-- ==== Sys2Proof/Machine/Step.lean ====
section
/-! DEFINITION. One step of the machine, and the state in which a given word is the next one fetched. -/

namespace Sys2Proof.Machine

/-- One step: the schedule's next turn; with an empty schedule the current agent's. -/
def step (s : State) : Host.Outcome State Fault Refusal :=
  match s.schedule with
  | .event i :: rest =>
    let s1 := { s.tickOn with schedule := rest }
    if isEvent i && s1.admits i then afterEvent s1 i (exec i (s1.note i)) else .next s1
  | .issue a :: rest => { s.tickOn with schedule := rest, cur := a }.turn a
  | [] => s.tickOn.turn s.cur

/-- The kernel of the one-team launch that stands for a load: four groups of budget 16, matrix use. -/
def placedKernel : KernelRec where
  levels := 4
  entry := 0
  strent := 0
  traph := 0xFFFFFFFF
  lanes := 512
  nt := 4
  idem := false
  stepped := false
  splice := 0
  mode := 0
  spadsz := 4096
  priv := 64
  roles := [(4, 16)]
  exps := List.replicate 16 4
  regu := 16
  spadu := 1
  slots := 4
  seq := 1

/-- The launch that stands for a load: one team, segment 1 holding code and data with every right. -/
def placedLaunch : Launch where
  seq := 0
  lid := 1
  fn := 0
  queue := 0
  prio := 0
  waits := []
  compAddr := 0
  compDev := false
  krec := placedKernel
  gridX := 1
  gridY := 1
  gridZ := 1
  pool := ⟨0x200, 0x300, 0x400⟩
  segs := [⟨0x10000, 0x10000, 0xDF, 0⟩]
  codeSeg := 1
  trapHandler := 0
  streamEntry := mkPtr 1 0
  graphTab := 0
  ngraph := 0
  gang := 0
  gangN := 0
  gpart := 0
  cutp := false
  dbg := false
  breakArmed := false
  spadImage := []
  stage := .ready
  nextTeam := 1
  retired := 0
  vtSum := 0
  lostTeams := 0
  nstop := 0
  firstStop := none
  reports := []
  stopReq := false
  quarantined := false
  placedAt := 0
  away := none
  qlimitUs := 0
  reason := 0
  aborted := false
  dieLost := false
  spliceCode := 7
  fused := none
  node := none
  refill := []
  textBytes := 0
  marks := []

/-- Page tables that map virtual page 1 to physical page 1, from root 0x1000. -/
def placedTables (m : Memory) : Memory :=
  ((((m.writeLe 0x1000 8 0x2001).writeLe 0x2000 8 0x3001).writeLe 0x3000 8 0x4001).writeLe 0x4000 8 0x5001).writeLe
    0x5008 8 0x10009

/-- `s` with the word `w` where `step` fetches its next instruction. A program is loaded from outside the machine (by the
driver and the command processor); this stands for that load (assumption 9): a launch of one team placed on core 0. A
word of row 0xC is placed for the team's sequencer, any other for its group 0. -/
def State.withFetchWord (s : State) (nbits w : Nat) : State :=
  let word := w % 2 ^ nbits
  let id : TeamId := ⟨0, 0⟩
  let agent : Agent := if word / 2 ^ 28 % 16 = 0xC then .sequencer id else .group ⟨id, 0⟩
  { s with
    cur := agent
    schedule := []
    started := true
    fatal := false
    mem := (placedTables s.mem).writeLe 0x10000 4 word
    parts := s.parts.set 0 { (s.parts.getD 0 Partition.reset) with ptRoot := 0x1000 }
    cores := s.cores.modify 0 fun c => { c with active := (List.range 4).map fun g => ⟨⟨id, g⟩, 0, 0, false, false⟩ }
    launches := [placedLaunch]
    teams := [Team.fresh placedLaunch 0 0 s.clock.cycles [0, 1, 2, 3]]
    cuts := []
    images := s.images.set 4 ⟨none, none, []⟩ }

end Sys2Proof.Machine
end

--

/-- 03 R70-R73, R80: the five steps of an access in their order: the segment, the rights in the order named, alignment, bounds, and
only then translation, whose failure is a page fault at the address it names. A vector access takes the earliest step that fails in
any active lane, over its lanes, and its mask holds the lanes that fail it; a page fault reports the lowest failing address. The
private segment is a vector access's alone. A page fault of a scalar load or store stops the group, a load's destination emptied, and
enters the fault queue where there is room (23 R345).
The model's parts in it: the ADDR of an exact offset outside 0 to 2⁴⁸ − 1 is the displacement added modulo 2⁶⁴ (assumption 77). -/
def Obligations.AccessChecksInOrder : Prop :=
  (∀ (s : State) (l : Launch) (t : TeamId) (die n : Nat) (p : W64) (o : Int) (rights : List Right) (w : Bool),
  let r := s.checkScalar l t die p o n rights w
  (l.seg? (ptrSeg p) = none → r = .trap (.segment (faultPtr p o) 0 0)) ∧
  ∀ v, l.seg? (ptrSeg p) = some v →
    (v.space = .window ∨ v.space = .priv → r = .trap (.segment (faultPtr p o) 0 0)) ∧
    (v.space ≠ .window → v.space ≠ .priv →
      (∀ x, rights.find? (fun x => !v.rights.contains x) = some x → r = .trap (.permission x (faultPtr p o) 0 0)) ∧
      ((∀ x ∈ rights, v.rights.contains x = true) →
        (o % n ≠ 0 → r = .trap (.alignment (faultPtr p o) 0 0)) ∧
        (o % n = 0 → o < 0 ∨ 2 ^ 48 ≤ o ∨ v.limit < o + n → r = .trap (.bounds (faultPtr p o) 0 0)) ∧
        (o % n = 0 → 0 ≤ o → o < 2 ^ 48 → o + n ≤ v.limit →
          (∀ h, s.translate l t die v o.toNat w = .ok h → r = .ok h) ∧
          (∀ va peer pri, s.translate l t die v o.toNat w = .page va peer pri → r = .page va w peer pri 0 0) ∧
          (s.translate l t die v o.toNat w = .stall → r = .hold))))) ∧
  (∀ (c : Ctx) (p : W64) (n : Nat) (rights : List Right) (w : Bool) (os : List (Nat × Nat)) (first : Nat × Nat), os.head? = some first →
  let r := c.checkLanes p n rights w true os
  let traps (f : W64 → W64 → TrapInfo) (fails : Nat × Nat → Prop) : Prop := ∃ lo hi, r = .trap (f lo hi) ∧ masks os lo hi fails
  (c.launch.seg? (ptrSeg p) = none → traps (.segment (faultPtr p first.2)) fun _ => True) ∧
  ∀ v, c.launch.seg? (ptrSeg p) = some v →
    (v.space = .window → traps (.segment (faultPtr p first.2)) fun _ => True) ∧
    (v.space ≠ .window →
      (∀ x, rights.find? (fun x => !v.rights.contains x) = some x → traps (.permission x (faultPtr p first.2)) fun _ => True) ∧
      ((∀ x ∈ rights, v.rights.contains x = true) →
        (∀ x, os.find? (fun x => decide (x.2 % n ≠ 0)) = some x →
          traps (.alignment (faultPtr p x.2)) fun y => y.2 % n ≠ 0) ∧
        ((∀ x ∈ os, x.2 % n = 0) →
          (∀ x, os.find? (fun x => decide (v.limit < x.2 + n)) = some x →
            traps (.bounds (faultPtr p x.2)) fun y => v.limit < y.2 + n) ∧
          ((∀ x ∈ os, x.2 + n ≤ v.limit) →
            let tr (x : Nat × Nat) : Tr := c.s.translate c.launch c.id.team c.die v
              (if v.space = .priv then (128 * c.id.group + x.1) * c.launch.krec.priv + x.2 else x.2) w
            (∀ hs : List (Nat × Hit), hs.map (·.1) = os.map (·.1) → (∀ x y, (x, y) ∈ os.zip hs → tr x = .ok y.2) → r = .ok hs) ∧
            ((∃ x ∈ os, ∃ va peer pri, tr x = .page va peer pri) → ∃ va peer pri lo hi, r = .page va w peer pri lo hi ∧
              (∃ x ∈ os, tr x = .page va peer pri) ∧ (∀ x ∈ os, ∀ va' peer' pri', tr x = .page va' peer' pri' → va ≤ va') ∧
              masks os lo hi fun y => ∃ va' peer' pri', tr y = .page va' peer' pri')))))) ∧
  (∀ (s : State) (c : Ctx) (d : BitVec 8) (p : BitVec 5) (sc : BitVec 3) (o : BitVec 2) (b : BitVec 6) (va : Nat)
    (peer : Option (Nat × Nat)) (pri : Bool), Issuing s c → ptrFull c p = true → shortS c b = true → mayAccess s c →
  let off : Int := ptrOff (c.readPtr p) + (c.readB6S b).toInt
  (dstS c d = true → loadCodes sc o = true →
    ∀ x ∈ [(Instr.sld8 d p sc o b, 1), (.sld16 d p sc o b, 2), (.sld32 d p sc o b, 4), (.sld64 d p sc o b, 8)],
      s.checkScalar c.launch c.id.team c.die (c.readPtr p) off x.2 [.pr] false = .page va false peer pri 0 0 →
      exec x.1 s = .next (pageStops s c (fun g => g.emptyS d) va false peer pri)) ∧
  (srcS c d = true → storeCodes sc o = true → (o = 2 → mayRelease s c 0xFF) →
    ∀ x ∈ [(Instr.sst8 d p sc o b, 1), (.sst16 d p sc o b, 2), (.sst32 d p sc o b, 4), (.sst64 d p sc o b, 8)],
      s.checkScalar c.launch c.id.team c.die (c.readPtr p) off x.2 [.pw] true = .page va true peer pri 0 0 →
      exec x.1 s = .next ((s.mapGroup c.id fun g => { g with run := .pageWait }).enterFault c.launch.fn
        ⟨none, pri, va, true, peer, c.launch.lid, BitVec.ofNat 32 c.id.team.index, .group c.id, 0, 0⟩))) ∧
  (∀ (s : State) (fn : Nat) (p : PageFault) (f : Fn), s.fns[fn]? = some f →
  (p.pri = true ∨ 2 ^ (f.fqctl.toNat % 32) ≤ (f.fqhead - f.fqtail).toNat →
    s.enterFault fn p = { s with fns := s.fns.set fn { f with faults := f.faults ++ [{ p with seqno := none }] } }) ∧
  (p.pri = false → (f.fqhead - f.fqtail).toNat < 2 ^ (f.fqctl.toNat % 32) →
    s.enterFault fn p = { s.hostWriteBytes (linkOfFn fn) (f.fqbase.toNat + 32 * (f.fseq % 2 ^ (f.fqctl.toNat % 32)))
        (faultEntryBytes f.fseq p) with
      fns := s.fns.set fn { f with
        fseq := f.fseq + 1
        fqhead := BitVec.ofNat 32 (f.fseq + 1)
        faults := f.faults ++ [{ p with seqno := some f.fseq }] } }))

--

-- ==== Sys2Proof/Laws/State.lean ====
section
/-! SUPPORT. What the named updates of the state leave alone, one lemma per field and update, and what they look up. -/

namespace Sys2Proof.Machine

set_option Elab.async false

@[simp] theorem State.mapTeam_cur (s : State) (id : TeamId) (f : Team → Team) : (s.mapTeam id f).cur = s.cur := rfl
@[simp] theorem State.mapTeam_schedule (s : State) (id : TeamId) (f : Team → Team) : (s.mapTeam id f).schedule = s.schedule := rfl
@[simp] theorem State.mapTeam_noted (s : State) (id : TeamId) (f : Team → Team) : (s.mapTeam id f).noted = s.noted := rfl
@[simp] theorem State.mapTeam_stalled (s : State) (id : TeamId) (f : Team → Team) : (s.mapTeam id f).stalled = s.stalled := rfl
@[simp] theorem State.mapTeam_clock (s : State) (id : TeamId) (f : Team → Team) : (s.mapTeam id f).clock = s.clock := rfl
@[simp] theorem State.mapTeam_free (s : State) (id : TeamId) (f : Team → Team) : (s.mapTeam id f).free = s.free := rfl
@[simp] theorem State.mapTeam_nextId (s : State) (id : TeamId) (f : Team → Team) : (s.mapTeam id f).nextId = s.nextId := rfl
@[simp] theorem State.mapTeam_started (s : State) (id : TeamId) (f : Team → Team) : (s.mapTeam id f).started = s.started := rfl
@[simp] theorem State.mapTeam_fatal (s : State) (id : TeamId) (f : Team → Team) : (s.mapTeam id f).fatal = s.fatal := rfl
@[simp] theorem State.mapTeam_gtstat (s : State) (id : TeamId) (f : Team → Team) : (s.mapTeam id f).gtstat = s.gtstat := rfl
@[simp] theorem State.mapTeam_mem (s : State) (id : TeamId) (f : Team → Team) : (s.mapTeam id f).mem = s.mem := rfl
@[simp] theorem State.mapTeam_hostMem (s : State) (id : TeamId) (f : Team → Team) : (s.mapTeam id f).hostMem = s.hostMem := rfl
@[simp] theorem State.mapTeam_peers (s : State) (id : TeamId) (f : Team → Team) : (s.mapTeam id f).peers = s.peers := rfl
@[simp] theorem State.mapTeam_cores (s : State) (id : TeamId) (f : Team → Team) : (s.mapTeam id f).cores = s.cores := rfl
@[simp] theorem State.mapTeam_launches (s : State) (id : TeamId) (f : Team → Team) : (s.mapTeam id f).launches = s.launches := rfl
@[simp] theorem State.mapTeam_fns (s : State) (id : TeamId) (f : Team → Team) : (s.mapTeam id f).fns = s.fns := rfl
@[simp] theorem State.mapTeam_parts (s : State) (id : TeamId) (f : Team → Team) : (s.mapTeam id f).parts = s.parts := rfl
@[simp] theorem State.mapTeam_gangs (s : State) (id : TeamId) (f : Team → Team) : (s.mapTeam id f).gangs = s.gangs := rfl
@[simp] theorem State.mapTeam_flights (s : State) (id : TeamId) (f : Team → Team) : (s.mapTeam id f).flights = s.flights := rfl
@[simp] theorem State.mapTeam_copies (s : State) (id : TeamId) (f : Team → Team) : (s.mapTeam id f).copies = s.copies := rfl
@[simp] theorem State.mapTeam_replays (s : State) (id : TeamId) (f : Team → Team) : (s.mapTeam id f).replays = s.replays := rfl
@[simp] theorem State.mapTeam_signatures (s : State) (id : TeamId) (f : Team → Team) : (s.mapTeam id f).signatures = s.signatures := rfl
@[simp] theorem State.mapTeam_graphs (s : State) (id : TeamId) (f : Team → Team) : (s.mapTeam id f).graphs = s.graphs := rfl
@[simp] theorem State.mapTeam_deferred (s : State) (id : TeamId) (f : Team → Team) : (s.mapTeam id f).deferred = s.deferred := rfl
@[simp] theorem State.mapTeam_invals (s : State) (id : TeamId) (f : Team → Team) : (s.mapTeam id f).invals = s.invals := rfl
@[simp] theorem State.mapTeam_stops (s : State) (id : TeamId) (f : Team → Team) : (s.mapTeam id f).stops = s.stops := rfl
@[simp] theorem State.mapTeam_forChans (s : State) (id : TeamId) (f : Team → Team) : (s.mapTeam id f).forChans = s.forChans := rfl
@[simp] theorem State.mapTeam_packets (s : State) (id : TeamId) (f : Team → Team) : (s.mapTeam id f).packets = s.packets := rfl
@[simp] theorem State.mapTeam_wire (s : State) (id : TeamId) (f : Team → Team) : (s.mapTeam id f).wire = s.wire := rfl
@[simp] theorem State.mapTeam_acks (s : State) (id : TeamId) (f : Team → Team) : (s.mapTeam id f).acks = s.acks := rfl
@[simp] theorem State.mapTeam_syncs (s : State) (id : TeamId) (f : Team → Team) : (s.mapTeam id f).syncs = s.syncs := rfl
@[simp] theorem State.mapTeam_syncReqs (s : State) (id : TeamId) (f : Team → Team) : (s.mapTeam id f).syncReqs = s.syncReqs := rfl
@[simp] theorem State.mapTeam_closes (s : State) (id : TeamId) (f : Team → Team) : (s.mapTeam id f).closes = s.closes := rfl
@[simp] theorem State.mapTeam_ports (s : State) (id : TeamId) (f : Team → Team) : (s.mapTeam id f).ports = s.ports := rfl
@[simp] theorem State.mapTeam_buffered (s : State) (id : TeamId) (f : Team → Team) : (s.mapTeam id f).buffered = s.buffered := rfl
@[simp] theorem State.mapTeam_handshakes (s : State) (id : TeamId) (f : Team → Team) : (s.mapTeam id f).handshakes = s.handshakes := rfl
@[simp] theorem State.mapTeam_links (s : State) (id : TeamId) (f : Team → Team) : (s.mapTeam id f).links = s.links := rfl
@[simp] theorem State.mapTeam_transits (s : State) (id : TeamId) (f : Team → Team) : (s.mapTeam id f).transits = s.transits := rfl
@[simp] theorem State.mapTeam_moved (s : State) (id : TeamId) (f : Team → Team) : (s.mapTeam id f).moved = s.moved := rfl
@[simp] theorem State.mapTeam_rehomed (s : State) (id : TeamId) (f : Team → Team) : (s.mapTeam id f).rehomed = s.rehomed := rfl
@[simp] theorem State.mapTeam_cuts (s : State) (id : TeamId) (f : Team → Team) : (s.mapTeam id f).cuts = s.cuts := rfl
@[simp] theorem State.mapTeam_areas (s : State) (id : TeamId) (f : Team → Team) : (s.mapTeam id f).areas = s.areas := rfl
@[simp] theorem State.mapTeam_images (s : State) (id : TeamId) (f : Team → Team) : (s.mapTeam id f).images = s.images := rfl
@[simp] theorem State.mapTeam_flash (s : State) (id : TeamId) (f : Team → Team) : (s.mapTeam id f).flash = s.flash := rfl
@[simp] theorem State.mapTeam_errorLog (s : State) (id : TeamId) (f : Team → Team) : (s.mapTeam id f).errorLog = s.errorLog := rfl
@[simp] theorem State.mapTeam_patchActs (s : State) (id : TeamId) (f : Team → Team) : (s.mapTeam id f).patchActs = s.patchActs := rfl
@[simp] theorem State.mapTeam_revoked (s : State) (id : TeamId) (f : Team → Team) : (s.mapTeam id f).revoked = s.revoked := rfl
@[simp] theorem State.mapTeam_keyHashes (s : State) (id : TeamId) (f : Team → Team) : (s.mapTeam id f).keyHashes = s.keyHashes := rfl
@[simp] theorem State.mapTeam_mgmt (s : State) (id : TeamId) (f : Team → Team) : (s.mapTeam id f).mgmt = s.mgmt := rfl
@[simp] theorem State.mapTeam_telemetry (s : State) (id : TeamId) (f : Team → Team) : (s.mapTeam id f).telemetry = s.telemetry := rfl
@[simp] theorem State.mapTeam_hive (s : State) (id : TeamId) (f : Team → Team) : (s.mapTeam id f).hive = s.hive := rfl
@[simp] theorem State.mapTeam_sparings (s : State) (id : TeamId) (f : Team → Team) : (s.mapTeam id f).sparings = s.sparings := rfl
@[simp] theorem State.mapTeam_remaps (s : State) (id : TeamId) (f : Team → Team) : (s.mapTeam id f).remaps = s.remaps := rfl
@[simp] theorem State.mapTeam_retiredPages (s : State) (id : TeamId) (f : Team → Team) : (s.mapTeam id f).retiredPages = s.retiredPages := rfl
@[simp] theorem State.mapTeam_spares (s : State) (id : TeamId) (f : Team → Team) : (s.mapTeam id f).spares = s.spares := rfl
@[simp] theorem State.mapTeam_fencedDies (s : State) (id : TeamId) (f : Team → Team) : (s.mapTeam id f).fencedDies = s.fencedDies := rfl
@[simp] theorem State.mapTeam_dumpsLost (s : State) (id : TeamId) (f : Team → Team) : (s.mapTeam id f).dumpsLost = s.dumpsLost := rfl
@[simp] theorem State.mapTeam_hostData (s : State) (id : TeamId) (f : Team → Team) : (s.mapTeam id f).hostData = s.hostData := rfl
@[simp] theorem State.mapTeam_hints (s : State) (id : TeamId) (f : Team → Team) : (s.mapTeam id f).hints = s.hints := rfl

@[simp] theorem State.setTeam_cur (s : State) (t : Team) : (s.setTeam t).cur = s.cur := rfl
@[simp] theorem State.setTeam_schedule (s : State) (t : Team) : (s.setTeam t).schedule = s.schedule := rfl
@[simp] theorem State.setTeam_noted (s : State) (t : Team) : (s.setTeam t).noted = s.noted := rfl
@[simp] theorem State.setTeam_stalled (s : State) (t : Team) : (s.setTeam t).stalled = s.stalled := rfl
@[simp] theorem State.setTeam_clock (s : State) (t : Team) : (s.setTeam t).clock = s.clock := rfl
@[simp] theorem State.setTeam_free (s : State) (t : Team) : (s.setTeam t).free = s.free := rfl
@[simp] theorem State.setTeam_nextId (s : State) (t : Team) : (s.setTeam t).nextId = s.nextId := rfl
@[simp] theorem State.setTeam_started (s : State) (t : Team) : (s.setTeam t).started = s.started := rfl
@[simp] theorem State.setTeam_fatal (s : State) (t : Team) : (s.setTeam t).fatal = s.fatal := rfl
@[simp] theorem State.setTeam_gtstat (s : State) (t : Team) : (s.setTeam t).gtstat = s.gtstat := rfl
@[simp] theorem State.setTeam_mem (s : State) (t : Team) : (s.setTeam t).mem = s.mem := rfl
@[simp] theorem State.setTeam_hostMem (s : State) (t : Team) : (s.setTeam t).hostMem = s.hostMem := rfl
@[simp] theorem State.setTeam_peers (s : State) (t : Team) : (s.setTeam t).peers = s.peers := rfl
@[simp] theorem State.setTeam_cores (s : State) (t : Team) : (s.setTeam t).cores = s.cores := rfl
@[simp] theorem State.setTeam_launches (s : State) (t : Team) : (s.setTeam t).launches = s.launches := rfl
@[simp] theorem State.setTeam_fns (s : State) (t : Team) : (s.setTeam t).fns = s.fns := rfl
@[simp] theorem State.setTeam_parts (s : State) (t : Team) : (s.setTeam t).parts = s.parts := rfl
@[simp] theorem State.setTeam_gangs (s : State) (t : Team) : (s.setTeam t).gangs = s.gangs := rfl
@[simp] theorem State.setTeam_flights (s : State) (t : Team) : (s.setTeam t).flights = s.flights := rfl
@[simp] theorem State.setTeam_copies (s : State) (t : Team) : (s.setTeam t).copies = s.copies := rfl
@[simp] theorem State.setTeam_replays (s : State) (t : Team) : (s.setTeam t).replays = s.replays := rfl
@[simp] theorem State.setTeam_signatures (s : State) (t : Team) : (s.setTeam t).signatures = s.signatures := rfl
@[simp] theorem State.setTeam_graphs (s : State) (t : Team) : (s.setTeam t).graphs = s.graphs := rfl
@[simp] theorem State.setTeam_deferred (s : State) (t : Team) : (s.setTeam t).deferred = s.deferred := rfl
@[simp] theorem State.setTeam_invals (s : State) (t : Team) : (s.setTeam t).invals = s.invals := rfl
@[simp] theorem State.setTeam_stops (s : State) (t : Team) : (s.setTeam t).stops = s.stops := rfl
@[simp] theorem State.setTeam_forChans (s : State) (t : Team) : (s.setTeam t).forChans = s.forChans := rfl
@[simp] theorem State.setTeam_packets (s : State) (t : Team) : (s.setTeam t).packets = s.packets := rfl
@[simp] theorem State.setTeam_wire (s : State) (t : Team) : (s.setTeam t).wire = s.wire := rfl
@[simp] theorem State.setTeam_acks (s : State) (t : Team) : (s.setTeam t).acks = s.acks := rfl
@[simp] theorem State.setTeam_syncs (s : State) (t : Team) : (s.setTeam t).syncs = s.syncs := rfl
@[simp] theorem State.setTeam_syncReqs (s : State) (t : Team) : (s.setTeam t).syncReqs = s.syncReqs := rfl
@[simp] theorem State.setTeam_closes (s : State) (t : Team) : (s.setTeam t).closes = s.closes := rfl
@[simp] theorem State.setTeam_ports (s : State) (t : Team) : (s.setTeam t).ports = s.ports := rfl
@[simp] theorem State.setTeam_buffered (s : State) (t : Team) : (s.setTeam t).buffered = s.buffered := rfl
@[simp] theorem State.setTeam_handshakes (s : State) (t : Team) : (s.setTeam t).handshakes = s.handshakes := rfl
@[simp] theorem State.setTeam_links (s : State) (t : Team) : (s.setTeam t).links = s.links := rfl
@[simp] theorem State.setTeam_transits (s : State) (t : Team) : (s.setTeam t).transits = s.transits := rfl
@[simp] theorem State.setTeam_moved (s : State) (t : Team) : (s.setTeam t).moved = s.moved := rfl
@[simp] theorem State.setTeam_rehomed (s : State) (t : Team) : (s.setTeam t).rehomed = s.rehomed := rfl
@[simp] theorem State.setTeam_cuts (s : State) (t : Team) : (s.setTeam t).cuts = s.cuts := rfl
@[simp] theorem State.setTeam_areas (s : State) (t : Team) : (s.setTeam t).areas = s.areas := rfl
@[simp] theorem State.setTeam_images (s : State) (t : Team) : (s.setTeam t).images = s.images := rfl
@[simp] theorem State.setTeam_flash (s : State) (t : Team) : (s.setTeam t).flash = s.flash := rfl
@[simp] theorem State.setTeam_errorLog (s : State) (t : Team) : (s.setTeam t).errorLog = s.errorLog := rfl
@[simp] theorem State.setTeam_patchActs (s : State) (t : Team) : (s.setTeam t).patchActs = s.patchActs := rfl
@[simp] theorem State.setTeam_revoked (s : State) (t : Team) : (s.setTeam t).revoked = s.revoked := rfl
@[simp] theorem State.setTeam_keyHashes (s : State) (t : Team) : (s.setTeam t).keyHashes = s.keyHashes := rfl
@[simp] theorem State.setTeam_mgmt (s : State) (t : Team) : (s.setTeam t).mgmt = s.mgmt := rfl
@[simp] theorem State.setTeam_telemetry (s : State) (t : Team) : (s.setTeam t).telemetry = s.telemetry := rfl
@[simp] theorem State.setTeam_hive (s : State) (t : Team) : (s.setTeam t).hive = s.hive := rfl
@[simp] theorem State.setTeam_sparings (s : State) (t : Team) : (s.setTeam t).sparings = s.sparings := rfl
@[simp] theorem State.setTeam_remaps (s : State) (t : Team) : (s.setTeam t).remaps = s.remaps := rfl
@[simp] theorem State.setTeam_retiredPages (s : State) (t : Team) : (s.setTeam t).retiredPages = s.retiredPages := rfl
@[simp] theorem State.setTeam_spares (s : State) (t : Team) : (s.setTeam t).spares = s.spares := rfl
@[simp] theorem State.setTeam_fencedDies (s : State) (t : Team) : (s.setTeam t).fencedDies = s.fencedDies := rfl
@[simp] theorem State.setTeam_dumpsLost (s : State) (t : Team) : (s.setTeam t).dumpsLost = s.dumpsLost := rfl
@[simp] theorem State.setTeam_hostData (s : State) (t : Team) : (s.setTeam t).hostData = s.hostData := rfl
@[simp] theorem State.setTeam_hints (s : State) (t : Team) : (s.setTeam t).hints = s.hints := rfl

Task -
Going back to the entries above, set down exactly the lines that begin at the one with "i :: rest =>" and end at the one with "0x5008 8 0x10009", both included, and nothing else.

Solved exercise -
  | .event i :: rest =>
    let s1 := { s.tickOn with schedule := rest }
    if isEvent i && s1.admits i then afterEvent s1 i (exec i (s1.note i)) else .next s1
  | .issue a :: rest => { s.tickOn with schedule := rest, cur := a }.turn a
  | [] => s.tickOn.turn s.cur

/-- The kernel of the one-team launch that stands for a load: four groups of budget 16, matrix use. -/
def placedKernel : KernelRec where
  levels := 4
  entry := 0
  strent := 0
  traph := 0xFFFFFFFF
  lanes := 512
  nt := 4
  idem := false
  stepped := false
  splice := 0
  mode := 0
  spadsz := 4096
  priv := 64
  roles := [(4, 16)]
  exps := List.replicate 16 4
  regu := 16
  spadu := 1
  slots := 4
  seq := 1

/-- The launch that stands for a load: one team, segment 1 holding code and data with every right. -/
def placedLaunch : Launch where
  seq := 0
  lid := 1
  fn := 0
  queue := 0
  prio := 0
  waits := []
  compAddr := 0
  compDev := false
  krec := placedKernel
  gridX := 1
  gridY := 1
  gridZ := 1
  pool := ⟨0x200, 0x300, 0x400⟩
  segs := [⟨0x10000, 0x10000, 0xDF, 0⟩]
  codeSeg := 1
  trapHandler := 0
  streamEntry := mkPtr 1 0
  graphTab := 0
  ngraph := 0
  gang := 0
  gangN := 0
  gpart := 0
  cutp := false
  dbg := false
  breakArmed := false
  spadImage := []
  stage := .ready
  nextTeam := 1
  retired := 0
  vtSum := 0
  lostTeams := 0
  nstop := 0
  firstStop := none
  reports := []
  stopReq := false
  quarantined := false
  placedAt := 0
  away := none
  qlimitUs := 0
  reason := 0
  aborted := false
  dieLost := false
  spliceCode := 7
  fused := none
  node := none
  refill := []
  textBytes := 0
  marks := []

/-- Page tables that map virtual page 1 to physical page 1, from root 0x1000. -/
def placedTables (m : Memory) : Memory :=
  ((((m.writeLe 0x1000 8 0x2001).writeLe 0x2000 8 0x3001).writeLe 0x3000 8 0x4001).writeLe 0x4000 8 0x5001).writeLe
    0x5008 8 0x10009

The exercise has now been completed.